[Data]:

-- ==== Sys2Proof/Certificates/Slice0/Obligations.lean ====
section
/-! DEFINITION. The statements for the provers. A request row is stated for the moment its link takes the request
(`State.Takes`, R149); `State.answered` is the state in which the request has left the intake and its reply stands in the
reply queue, and nothing else differs. -/

open Sys2Proof Sys2Proof.Machine

/-! ## The machine -/

/-- A step runs the command at the front of the queue on the state with the queue's rest. -/
def Obligations.StepRunsTheFrontCommand : Prop :=
  ∀ (s : State) (c : Instr) (rest : List Instr), s.pending = c :: rest →
    step s = exec c { s with pending := rest }

/-- Every command answers a next state and leaves the queue of commands alone (log 24), and an empty queue idles
(log 4): the model's choices. -/
def Obligations.EveryCommandAnswersNext : Prop :=
  (∀ (c : Instr) (s : State), ∃ t, exec c s = .next t ∧ t.pending = s.pending) ∧
    ∀ s : State, s.pending = [] → step s = .next s

/-- What the beginning of a start-up leaves, which is the state after reset: an empty directory with every generation 0, the
free list (0, 2048), an idle pack unit, free lanes with latched byte 0x00 and floated drivers, an empty gang table, the
job id counter 1 and both links at their values of R138 (R170). That reset is that moment, and the input pins, are logs 1
and 2. -/
def Obligations.ResetHoldsTheStartUpValues : Prop :=
  State.reset.mode = .starting .power ∧ State.reset.store = [] ∧
    (∀ i : SlotId, State.reset.dir[i] = ⟨0#8, none⟩) ∧ State.reset.free = [⟨0, 2048⟩] ∧
    State.reset.pack = { state := .idle, link := none, cursor := 0, move := none, moves := 0, barriers := 0 } ∧
    (∀ i : LaneId, State.reset.lanes[i] = { gang := none, latched := 0x00#8, enabled := false }) ∧
    (∀ g : GangId, State.reset.gang g = none) ∧ State.reset.nextId = 1 ∧
    (∀ x : LinkId, State.reset.link x =
      { parser := .hunting, buffer := [], intake := [], sync := none, replies := [], notices := [],
        outbound := none, dropped := 0, seq := 0#8 }) ∧
    State.reset.gap = .stopped ∧ State.reset.pending = []

/-- The invariants stated below hold at reset. -/
def Obligations.InvariantsHoldAtReset : Prop :=
  State.reset.StoreCanonical ∧ State.reset.LinksBounded ∧ State.reset.LanesAgree ∧ State.reset.FreeLanesFloat ∧
    State.reset.QueuesShape ∧ State.reset.NumberingSound ∧ State.reset.RefsCount ∧ State.reset.AccessSound ∧
    State.reset.LayoutSound ∧ State.reset.DriversSound ∧ State.reset.FlightsRunning ∧ State.reset.EntriesActive

/-! ## Invariants that every step keeps -/

/-- The store's cells stay in their canonical form. -/
def Obligations.StoreStaysCanonical : Prop :=
  ∀ s t : State, s.StoreCanonical → step s = .next t → t.StoreCanonical

/-- Each intake holds at most 4 requests, each reply queue at most 8 entries, each notice queue at most 16 notices, the
dropped count is at most 255, a reservation stands in a reply queue exactly while a SYNC is pending, an outbound frame has a
byte not yet sent, and SDO is driven only while SSEL is asserted. -/
def Obligations.LinksStayBounded : Prop :=
  ∀ s t : State, s.LinksBounded → step s = .next t → t.LinksBounded

/-- Lanes and gang records agree, so no lane belongs to two gangs, and the drivers of a free lane are floated. The drivers of a
lane are enabled only while its gang is not held off and is in MANUAL with direction OUT, or rests in HOLD, or runs a SEND
job past its first drive; so the drivers of a held-off gang are floated. -/
def Obligations.LanesStayWithTheirGangs : Prop :=
  (∀ s t : State, s.LanesAgree → s.FreeLanesFloat → step s = .next t → t.LanesAgree ∧ t.FreeLanesFloat) ∧
    (∀ s t : State, s.LanesAgree → s.FreeLanesFloat → s.QueuesShape → s.DriversSound → step s = .next t →
      t.DriversSound) ∧
    ∀ s : State, s.LanesAgree → s.DriversSound → ∀ (g : GangId), ∀ G ∈ s.gang g, s.heldOff G = true →
      ∀ i : LaneId, G.has i.val = true → s.lanes[i].enabled = false

/-- Every queue holds at most 6 jobs, every job behind a head is QUEUED, an engine has beat state exactly while its gang's
queue holds a job, the live job ids are distinct and never 0, and the job id counter stays in 1..65535. A beat is in flight
only while its active job is RUNNING; a step keeps this where every waiter is WAITING, which the next statement keeps. -/
def Obligations.QueuesAndNumberingStaySound : Prop :=
  (∀ s t : State, s.QueuesShape → s.NumberingSound → step s = .next t → t.QueuesShape ∧ t.NumberingSound) ∧
    ∀ s t : State, s.RefsCount → s.QueuesShape → s.EntriesActive → s.FlightsRunning → step s = .next t →
      t.FlightsRunning

/-- Every live job names a block that is present, and each block's refs counts the live jobs that name it. In every access
record no writer stands beside a reader, a MOVING block has no holder, and the oldest waiter of a READY block waits for a
holder that its access is incompatible with. Every holder and every waiter is the active job of its gang, in the job state
that belongs to it, and in the record of the one block that this job names; readers stand in ascending order. -/
def Obligations.RefsAndAccessRecordsStaySound : Prop :=
  (∀ s t : State, s.RefsCount → step s = .next t → t.RefsCount) ∧
    (∀ s t : State, s.AccessSound → step s = .next t → t.AccessSound) ∧
    (∀ s t : State, s.RefsCount → s.QueuesShape → s.FlightsRunning → s.EntriesActive → step s = .next t →
      t.EntriesActive) ∧
    ∀ s : State, s.EntriesActive → ∀ (g : GangId) (i j : SlotId), ∀ b ∈ s.block i, ∀ c ∈ s.block j,
      b.mentions (· == g) = true → c.mentions (· == g) = true → i = j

[Problem to work on]:
Given the data above, transcribe exactly the lines from the one containing "(∀ s t : State, s.LanesAgree → s.FreeLanesFloat → s.QueuesShape" down to the one containing "queue holds a job, the", and no others.

[Solution for this exercise]:
    (∀ s t : State, s.LanesAgree → s.FreeLanesFloat → s.QueuesShape → s.DriversSound → step s = .next t →
      t.DriversSound) ∧
    ∀ s : State, s.LanesAgree → s.DriversSound → ∀ (g : GangId), ∀ G ∈ s.gang g, s.heldOff G = true →
      ∀ i : LaneId, G.has i.val = true → s.lanes[i].enabled = false

/-- Every queue holds at most 6 jobs, every job behind a head is QUEUED, an engine has beat state exactly while its gang's
queue holds a job, the live job ids are distinct and never 0, and the job id counter stays in 1..65535. A beat is in flight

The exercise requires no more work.